If you love the look of chic graphic wallpaper, then you'll love this project that Rayan Turner, the the brilliant do-it-youselfer behind thedesignconfidential dreamed up for domino.
Why we love it? It can be done in a day or less and will cost no more than a few dollars at most (especially if you happen to have a few supplies in the home).
Here's what you'll need:
1 ½ -2" Paint Brush
Black Interior Paint (Black Satin by Benjamin Moore in an eggshell finish)
Touch up and prep your wall. (That includes filling any nail holes or wiping down any dirty spots.) Next, tape off the surrounding edges using the painter's tape on the floor, ceiling, and walls. If you need to protect furniture or flooring, Turner suggest using plastic sheeting or tarps.
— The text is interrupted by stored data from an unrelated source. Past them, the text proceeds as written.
/-! Work, seals, collectives, system -/

/-- Role queues (R193): elements are popped in the order in which they were pushed; a pop of more elements than there are waits; a push
that nothing bars stands at the back, all its elements together, under its role, and waits past its role's allowance or the capacity; an
access that can never complete, and a push of a role outside PROD, raise BOUNDS. `QTRY`, `QCNT` and `QCFG` (R191, R192, R195, R196): a try
moves one element, or answers that it could not; a count is one sample for every participant; a valid descriptor makes the queue that it
describes, empty. The model's choices in it: log 35, 38, 155, 156 and 157. -/
def Obligations.QueueInstructions : Prop :=
  (∀ (s : State) (t : TeamId) (q r k : Nat) (x : QueueSt) (vs : List Word),
  Machine.queueOf s t q = some x →
  (k ≤ x.limit → k ≤ x.elems.length → popBar s t q k x = none → ∃ u, popElems s t q k = .ok ((x.elems.take k).map (fun e => e.2), u)
    ∧ Machine.queueOf u t q = some { x with elems := x.elems.drop k, head := x.head + k })
  ∧ (x.elems.length ≤ x.cap → popBar s t q k x = none)
  ∧ (∀ b, k ≤ x.limit → k ≤ x.elems.length → popBar s t q k x = some b → popElems s t q k = .error b)
  ∧ (k ≤ x.limit → x.elems.length < k → popElems s t q k = .error (.stall (.queuePop q k)))
  ∧ (x.limit < k → ∃ f, popElems s t q k = .error (.trap f) ∧ f.cause = .bounds)
  ∧ (x.prod.getLsbD r = false ∨ x.allow < vs.length ∨ x.limit < vs.length →
      ∃ f, pushElems s t r q vs = .error (.trap f) ∧ f.cause = .bounds)
  ∧ (x.prod.getLsbD r = true → vs.length ≤ x.allow → vs.length ≤ x.limit → x.allow < x.outOf r + vs.length →
      pushElems s t r q vs = .error (.stall (.queuePush q vs.length)))
  ∧ (pushBar s t r q vs.length x = none → ∃ u, pushElems s t r q vs = .ok u
    ∧ Machine.queueOf u t q = some { x with elems := x.elems ++ vs.map (fun v => (r, v)) })
  ∧ (x.spill = false → x.prod.getLsbD r = true → vs.length ≤ x.allow → vs.length ≤ x.cap →
      x.outOf r + vs.length ≤ x.allow → x.cap < x.elems.length + vs.length →
      pushElems s t r q vs = .error (.stall (.queuePush q vs.length))))
  ∧ (∀ (h : Head) (d a b x : Reg) (q : BitVec 5) (push : Option Reg) (p : BitVec 3) (s : State) (c : CtxId),
  let e := envAt s c h false
  let u := entered s c h
  (∀ vals v outs w, Issues s c h loadHow → OperandsRead e u ((push.map (fun r => Operand.reg r 1)).toList) vals v →
    tryAll e q.toNat d p push.isSome v (e.parts.zip vals) = .ok (outs, w) → Results (.qtry h d q push p) s c h .varies w outs)
  ∧ (∀ y, Issues s c h loadHow → Machine.queueOf u e.team q.toNat = some y →
    Results (.qcnt h d q) s c h .varies u (e.parts.map (fun z => (z, [(d, 1, y.elems.length)]))))
  ∧ (∀ y, Machine.queueOf u e.team q.toNat = some y → 1 ≤ y.limit →
    (y.elems = [] → tryPop u e.team q.toNat = .ok (none, u))
    ∧ ∀ z r, y.elems = z :: r → popBar u e.team q.toNat 1 y = none → ∃ t, tryPop u e.team q.toNat = .ok (some z.2, t)
        ∧ Machine.queueOf t e.team q.toNat = some { y with elems := r, head := y.head + 1 })
  ∧ ∀ vals v, Issues s c h engineHow → e.parts ≠ [] → columns e u [.reg a 1, .reg b 2, .reg x 1] = .ok (vals, v) →
    let w := vals.headD []
    QDesc.bad v e.team q.toNat (w.getD 0 0) (QDesc.of (w.getD 0 0) (w.getD 1 0) (w.getD 2 0)) = false →
    q.toNat < ((v.team? e.team).map (fun t => t.queues.length)).getD 0 →
    ∃ t, IssuesTo (.qcfg h q a b x) s c h false true t
      ∧ Machine.queueOf t e.team q.toNat = some (QDesc.queue (QDesc.of (w.getD 0 0) (w.getD 1 0) (w.getD 2 0)))
      ∧ t.mem = v.mem ∧ t.galley = v.galley)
Ready to start painting? Keep your brush only saturated at a dry brush level of paint (check out the photo). There's clearly color on the bristles, but the brush isn't dripping. This technique will be especially important later in the process.
Create a grid that is relatively even and symmetrical on your wall. The easiest way to do this is to start by dividing your wall into a series of horizontal rows. It might be helpful to create guidelines with your tape or by marking off with a pencil every so many feet to keep yourself in check. You want a freehanded look here, but you won't be happy with crooked lines.
When you're ready to start on your vertical lines, it's easiest to work in sections. Turner suggests dividing the entire wall in half, then dividing that half in half again (see photo). Continue to divide and conquer in this manner until you have an even number of squares and one gorgeous looking grid system.
Now for the fun part: Every single line from this point forward will, for the most part, be a diagonal line. You will have a few horizontal lines to start off with, about six. Aside from those, all lines will run askew from your grid. This is where you can get creative. If you want your pattern to look random, it will need to be fairly well thought out. Move around the wall as you go so that you vary your pattern making. Less is more, so give the eye a place to rest every so many lines.
Notice that no line is actually open-ended. Also you might see that some of the lines are shorter, cutting through only a partial corner, while some are longer extending through multiple squares. Why? This makes things seem as random as possible even though they technically are not. There are no right or wrong answers or methods with this project-just have fun with it!